- Pitcher
- Born: May 1866 Williamsport, Pennsylvania, U.S.
- Died: March 22, 1936 (aged 69) Williamsport, Pennsylvania, U.S.
- Batted: LeftThrew: Left

debut
- 1886, for the Cuban Giants

Last appearance
- 1897, for the Williamsport Demorest Bicycle Boys
- Stats at Baseball Reference

Teams
- Cuban Giants (1886, 1888–1891, 1893); Jersey City Skeeters (1886); Newark Little Giants (1887); Worcester Grays (1888); New York Gorhams (1889, 1891); Cuban X-Giants (1896); Brooklyn Colored Giants (1896); Williamsport Demorest Bicycle Boys (1897);

= George Stovey =

American baseball player

George Washington Stovey (May 1866 – March 22, 1936) was an American professional baseball pitcher from Williamsport, Pennsylvania. Stovey is widely considered the greatest African-American pitcher of the 19th century, but discrimination barred him from the majors, forcing him to play for various minor league teams throughout the 1880s and 1890s. Stovey was reportedly a target of the New York Giants to play in the majors in 1887.

==Career==

In 1907, black player-turned-sportswriter Sol White alluded to a supposed effort in 1887 by New York to sign Stovey. White, writing in a baseball book bearing his name, stated that "arrangements were about completed for his transfer from the Newark club, when a brawl was heard from Chicago to New York. Cap Anson, with all the venom of hate which would be worthy of a (Benjamin) Tillman or a (James) Vardaman of the present day, made strenuous and fruitful opposition to any proposition looking to the admittance of a colored man in the National League." In prefacing his story, White said, "Were it not for this same man Anson, there would have been a colored player in the National League in 1887."

However, there are other accounts from 1887 which seem to cast some doubt on the assertions of White that are detailed above, particularly concerning what role Cap Anson played in the controversy.

On April 9, 1887, the Newark Journal said New York Giants manager Jim Mutrie offered to buy Stovey and teammate and fellow black Moses Fleetwood Walker, who were now both with Newark of the International League, "but [Newark] Manager [Charley] Hackett informed him they were not on [sic] sale."

The day before that report, Newark and New York had met at the Polo Grounds, and Stovey and Walker had played (New York Sun, April 8, 1887). Presumably, Mutrie made his offer after the seeing the game. If so, since a single day elapsed between the game and the offer's rejection by Newark manager Hackett, it is highly unlikely that Anson, who was in St. Louis, would have weighed in.

In addition, Stovey was part of a far more acute controversy leading up to the 1887 season. It involved Newark and Jersey City, and reveals that Newark had no interest in selling him during the period in which White blamed Anson.

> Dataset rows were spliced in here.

-- ==== Sys2Proof/Machine/System.lean ====
section
/-! DEFINITION. Device-side launches and signals (R314 to R316), TRAP, BRK and RTE (R330, R331), discovery words (R63), context registers
(R46, R47), counters (R171, R338), the error log's head (R337), FENCEIO (R222). -/

namespace Sys2Proof.Machine

/-! ### LAUNCH, GRAPHGO, SIGNAL -/

/-- The lines of a record or header, checked as one load. -/
def wantRecord (n : Nat) (a : W64) : List (W64 × Want) :=
  (a, wantDesc n fun c => c == .io) :: (List.range (n / 128 - 1)).map fun i =>
    (a + BitVec.ofNat 64 (128 * (i + 1)), wantDesc 128 fun c => c == .io)

/-- The bytes of a record, line by line. -/
def State.recordBytes (s : State) (t k n : Nat) (oks : List (Acc × Leaf × Nat)) : State × List Byte :=
  oks.foldl (fun (a : State × List Byte) x => let r := a.1.load t k x.2.1 x.2.2 (min n 128); (r.1, a.2 ++ r.2)) (s, [])

/-- A command on a record of n bytes, read at issue and held. -/
def recordOp (i : Instr) (a n : Nat) (op : W64 → List Byte → Held) (s : State) : Result :=
  issue i (sliceAccess i 0 false (fun v t k => wantRecord n ((v.slice t k).regs.getS a))
    (fun st v t k oks =>
      let r := v.recordBytes t k n oks
      st.holdAndGo r.1 t k [op ((v.slice t k).regs.getS a) r.2] [] (v.loadLines t oks))) s

def execLaunchN (a : Nat) (s : State) : Result := recordOp (.launchN a) a 256 (fun va bs => .launchN va bs) s
def execLaunchT (a : Nat) (s : State) : Result := recordOp (.launchT a) a 256 (fun va bs => .launchT va bs) s
def execGraphgo (a : Nat) (s : State) : Result := recordOp (.graphgo a) a 64 (fun va bs => .graph va bs) s

/-- What SIGNAL needs of its word (R315). -/
def wantSignal : Want :=
  { n := 8, r := false, w := true, kind := 1, bars := fun c => c == .nc || c == .io, data := false, noRemote := true }

def execSignal (d a : Nat) (s : State) : Result :=
  issue (.signal d a) (sliceAccess (.signal d a) 1 false (fun v t k => [((v.slice t k).regs.getS a, wantSignal)])
    (fun st v t k oks =>
      let bs := leBytes 8 ((v.slice t k).regs.getS d).toNat
      st.holdAndGo v t k (oks.map fun x => .signal (storeRun x.2.1.rep x.1.va.toNat x.2.2 bs) [x.2.1.addr])
        (oks.flatMap fun x => writeLine x.2.1 x.2.2) [])) s

/-! ### TRAP and BRK (R331) -/

/-- The own commit of a TRAP or BRK, a delivery point; then, unless a floating-point trap has been taken, its own. -/
def State.trapOwn (s : State) (t k : Nat) (i : Instr) (cause n : Nat) (resume : W64) : State :=
  let pc := (s.slice t k).regs.pc
  let s0 := s.modSlice t k fun v => { v with park := none, regs := { v.regs with wins := [] }, chunk := { v.chunk with instrs := 1 } }
  match s0.commitChunk t k true with
  | .error f => s0.capacityFault t k f
  | .ok s1 =>
    let s2 := s1.deliver t k (s0.slice t k).fpxen pc pc
    if (s0.slice t k).delivers then s2
    else s2.enterHandler t k { cause := cause, sub := 0, pc := resume, cpc := pc, addr := 0, word := instrWord i, info := BitVec.ofNat 32 n }

def trapOp (i : Instr) (cause n step : Nat) (s : State) : Result :=
  issue i (fun st u t ks => eachSlice (fun v t k =>
    match st.preIn v t k with
    | .left w => (w, .gone)
    | .ok w => (w.trapOwn t k i cause n ((w.slice t k).regs.pc + BitVec.ofNat 64 step), .ended)) u t ks) s

def execTrap (n : Nat) (s : State) : Result := trapOp (.trap n) 11 n 4 s
def execBrk (n : Nat) (s : State) : Result := trapOp (.brk n) 12 n 0 s

/-! ### RTE (R330) -/

/-- The registers that a frame restores. -/
def Regs.restore (r : Regs) (f : List Byte) : Regs :=
  let r1 := (List.range 8).foldl (fun q i => q.setS i (field64 f (8 * i))) r
  (((r1.setP 0 (BitVec.ofNat 4 (field f 98 1 % 16))).setP 1 (BitVec.ofNat 4 (field f 98 1 / 16))).setMode
    (BitVec.ofNat 16 (field f 96 2))).setPc (field64 f 64)

/-- A frame with a reserved MODE bit set or a misaligned PC. DEDUCED, log entry 37. -/
def frameBad (f : List Byte) : Bool := decide (2 ^ 13 ≤ field f 96 2) || field f 64 8 % 4 != 0

/-- The record of a bad frame: pc the RTE's, no would-be frame, the slice in its handler (R334). -/
def State.badFrame (s : State) (t k : Nat) (pc : W64) : State :=
  s.contextFault (s.team t).ctx 2 { s.sliceRec t k pc 0x0025 0 (BitVec.ofNat 32 (2 + 2 ^ 24)) with src := 4 }

/-- RTE once its chunk has committed: the frame is read as a load is, which may trap or wait for its page, or for those of the other slices (R151: `waits`); then
the registers are restored. A frame at an address that is no multiple of 128, which only ctx.trapbase can make, takes the misalignment trap. DESIGN CHOICE, log
entry 69. -/
def State.rteFrame (s0 : State) (t k : Nat) (waits : Bool) : State × Did :=
  let s := s0.touch (s0.team t).ctx [s0.frameAddr t k]
  let pc := (s.slice t k).regs.pc
  match s.aloneCheck t k [(s.frameAddr t k, wantDesc 128 fun c => c == .io)] with
  | .trap x => (s.trapAt t k .rte x, .gone)
  | .wait ms => ((s.modSlice t k fun v => v.parkWhole .rte (missPages ms)).postMisses t 0 ((ms.filter fun m => m.2.2.2).map fun m => (m.2.1, m.2.2.1)), .stay)
  | .go oks =>
    if waits then (s.modSlice t k fun v => v.parkWhole .rte [], .stay) else
    let r := s.descBytes t k 128 oks
    if frameBad r.2 then (r.1.badFrame t k pc, .gone)
    else (r.1.modSlice t k fun v =>
      let q := (v.regs.restore r.2).complete.aged
      { v with regs := q, handler := false, park := none, chunk := Chunk.begin (r.1.ctx (r.1.team t).ctx) q }, .ended)

/-- RTE in a slice. One that waited for its frame's page has committed its chunk already. -/
def State.rte (waits : Bool) (st s : State) (t k : Nat) : State × Did :=
  let sl := s.slice t k
  if !sl.handler then (st.trapIn s t k .rte { cause := 1, sub := 1, addr := 0, info := 0 }, .gone)
  else if sl.park.isSome then s.rteFrame t k waits
  else match st.preIn (s.modSlice t k fun v => { v with chunk := { v.chunk with instrs := v.chunk.instrs + 1 } }) t k with
    | .left w => (w, .gone)
    | .ok w => w.rteFrame t k waits

/-- Some slice of the gang that is in its handler misses the page of its frame. -/
def State.frameMissing (s : State) (t : Nat) (ks : List Nat) : Bool :=
  ks.any fun k => (s.slice t k).handler && (match s.aloneCheck t k [(s.frameAddr t k, wantDesc 128 fun c => c == .io)] with
    | .wait _ => true
    | .trap _ | .go _ => false)

def execRte (s : State) : Result := issue .rte (fun st u t ks => eachSlice (State.rte (u.frameMissing t ks) st) u t ks) s

/-! ### Discovery words, context registers -/

/-- A discovery word (R63). -/
def discovery (lx : Bool) (n : Nat) : W64 :=
  match n with
  | 0 => 0x0E7B0C4500010100
  | 1 => 3
  | 2 => if lx then 0x0000120408041004 else 0x0000120008041004
  | _ => 0

def execRdcap (d n : Nat) (s : State) : Result := regOp (.rdcap d n) (fun r => r.setS d (discovery Config.lx n)) s

/-- A context register as a slice reads it: its own held CSRW at once (R46, R47). What a slice of the context reads between another slice's commit of a CSRW
and its own next chunk start is the committed value. DESIGN CHOICE, log entry 63. -/
def csrValue (c : Ctx) (sl : Slice) (n : Nat) : W64 :=
  match n with
  | 0x000 => BitVec.ofInt 64 c.quota
  | 0x001 => (BitVec.ofInt 32 c.reserve).signExtend 64
  | 0x002 => BitVec.ofNat 64 c.promise
  | 0x010 => sl.ownCsr 0x010 c.tvec
  | 0x011 => c.trapbase
  | 0x012 => (sl.ownCsr 0x012 (if c.lachk then 1 else 0)) &&& 1
  | 0x013 => (sl.ownCsr 0x013 (c.fpxen.setWidth 64)) &&& 0x3F
  | 0x014 => c.logbase
  | 0x015 => BitVec.ofNat 64 c.prio
  | _ => 0

def execCsrr (d n : Nat) (s : State) : Result :=
  issueRegs (.csrr d n) (fun st t k r => .ok (r.setS d (csrValue (st.ctx (st.team t).ctx) (st.slice t k) n)).adv) s

/-- CSRW, held until commit. -/
def execCsrw (a n : Nat) (s : State) : Result :=
  issue (.csrw a n) (fun st u t ks => eachSlice (fun v t k =>
    let x := (v.slice t k).regs.getS a
    if n = 0x010 ∧ x.toNat % 4 ≠ 0 then
      (st.trapIn v t k (.csrw a n) { cause := 3, sub := 0, addr := x, info := BitVec.ofNat 32 (st.firstLane k) }, .gone)
    else st.holdAndGo v t k [.csr n x] [] []) u t ks) s

/-! ### Counters -/

/-- The quarter of a slice's home gang (R319). -/
def State.quarterOf (s : State) (t k : Nat) : Nat :=
  match (s.team t).place with
  | .resident _ qs _ _ => qs.getD (k / 8) 0
  | .ready | .swapped | .retired => 0

/-- A line is in an LLC slice of a die. -/
def State.inLlc (s : State) (d i line : Nat) : Bool := (s.block (blockOfLine line)).home == d && llcSlice (blockOfLine line) == i

/-- The sum of a measure over the lines that an LLC slice of a die holds. -/
def State.llcSum (s : State) (d i : Nat) (f : LlcLine → Nat) : Nat :=
  ((s.llc.filter fun e => s.inLlc d i e.1).map fun e => f e.2).foldl (· + ·) 0

/-- A number of State's with what the hardware may add to it, up to a limit: clean lines that reads have brought in, whose L1 copies no rule fixes. -/
def upTo (limit n : Nat) (free : W64) : W64 := BitVec.ofNat 64 (n + free.toNat % (limit - n + 1))

/-- A counter of R171 or R338, from State's own counts; those that depend on what reads have brought into the caches and the TLBs, which the spec leaves to
the hardware, may be larger by a free number. DESIGN CHOICE, log entry 28. -/
def counter (s : State) (t k n : Nat) (free : W64) : W64 :=
  let c := (s.team t).ctx
  let d := s.die (s.teamDie t)
  let core := match s.teamCore t with
    | some x => s.core x
    | none => Core.blank
  let q := s.quarterOf t k
  let shared (x : W64) : W64 := if (s.ctx c).shared then x else 0
  let num (x : Nat) : W64 := BitVec.ofNat 64 x
  match n with
  | 0x000 => shared (num (FMap.get 0 core.opps q))
  | 0x001 => shared (num (FMap.get 0 core.issues q))
  | 0x002 => shared (num core.tlbMiss + free)
  | 0x003 => shared (num d.tlbMiss + free)
  | 0x004 => shared (num d.walks + free)
  | 0x005 => num (FMap.get 0 (s.ctx c).posted (s.teamDie t))
  | 0x006 => num (FMap.get 0 (s.ctx c).merged (s.teamDie t))
  | 0x007 => shared (num core.rollbacks)
  | 0x008 => num (s.ctx c).capFaults
  | 0x009 => num (s.ctx c).traps
  | 0x00A => shared (num d.swapOuts)
  | _ =>
    let die := s.teamDie t
    if n < 0x110 then shared (num ((FMap.get 0 d.evicts (n - 0x100) + free.toNat % 2 ^ 32) % 2 ^ 64))
    else if n < 0x120 then shared (upTo (64 * 8192) (s.llcSum die (n - 0x110) fun l => codeSectors l.code) free)
    else if n < 0x130 then shared (upTo (48 * 8192) (s.llcSum die (n - 0x120) fun _ => 1) free)
    else if n < 0x140 then shared (num (FMap.get 0 d.captures (n - 0x130)))
    else if n < 0x150 then shared (num (d.antes.getD (n - 0x140) []).size)
    else shared (upTo (48 * 8192) (s.llcSum die (n % 16) fun l => if l.code = (n - 0x200) / 16 then 1 else 0) free)

/-- Expansion evictions that lines brought in by reads have caused since the last reading of a counter: a free number, which the counter keeps, since it only
counts up (R171). DESIGN CHOICE, log entry 28. -/
def State.moreEvicts (s : State) (t n : Nat) (free : W64) : State :=
  if 0x100 ≤ n ∧ n < 0x110 ∧ (s.ctx (s.team t).ctx).shared then s.countEvicts (s.teamDie t) (n - 0x100) (free.toNat % 2 ^ 32) else s

def execPcrd (d n : Nat) (s : State) : Result :=
  issue (.pcrd d n) (fun _ u t ks => eachSlice (fun v t k =>
    ((v.drawn.moreEvicts t n (Config.word v.draws)).modSlice t k fun sl => { sl with regs := (sl.regs.setS d (counter v t k n (Config.word v.draws))).adv }, .plain)) u t ks) s

/-- LOGRD: the head is a load of the read signature; 2^e is not. -/
def execLogrd (d n : Nat) (s : State) : Result :=
  issue (.logrd d n) (fun st u t ks => eachSlice (fun v t k =>
    let c := (v.team t).ctx
    let rl : List LineId := if n = 0 then [.log c] else []
    match st.room v t k [] rl with
    | .left w => (w, .gone)
    | .ok w => (w.modSlice t k fun sl =>
        let h := sl.hold [] [] rl
        { h with regs := (h.regs.setS d (BitVec.ofNat 64 (if n = 0 then (w.ctx c).logHead else 2 ^ (w.ctx c).logExp))).adv }, .plain)) u t ks) s

/-! ### FENCEIO -/

/-- FENCEIO: every earlier access of the slice has been performed once its chunk has committed. -/
def execFenceio (s : State) : Result :=
  issueCloser .fenceio (fun v t k => (v.modSlice t k fun sl => { sl with regs := sl.regs.adv }, .closer)) s

end Sys2Proof.Machine
end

Anson and Stovey did cross paths later in 1887, when, according to contemporaneous reporting, on July 14, 1887, following a vote that morning by International League owners to approve no more contracts with black players, in a home exhibition game against Chicago that afternoon, Newark's Stovey and fellow black teammate Walker sat out because of Anson's objection.

Both Stovey and Walker had played on July 11. The day of the Chicago game, the Newark News listed Stovey as the scheduled pitcher. Then, in its recap, it said, "Stovey was to have pitched for Newark, but he complained of sickness, and so [Micky] [sic] Hughes was substituted." Stovey did not play again until July 17, and Walker not until July 26. (Newark Journal, July 12–27, 1887; Newark News, July 14–15, 1887.)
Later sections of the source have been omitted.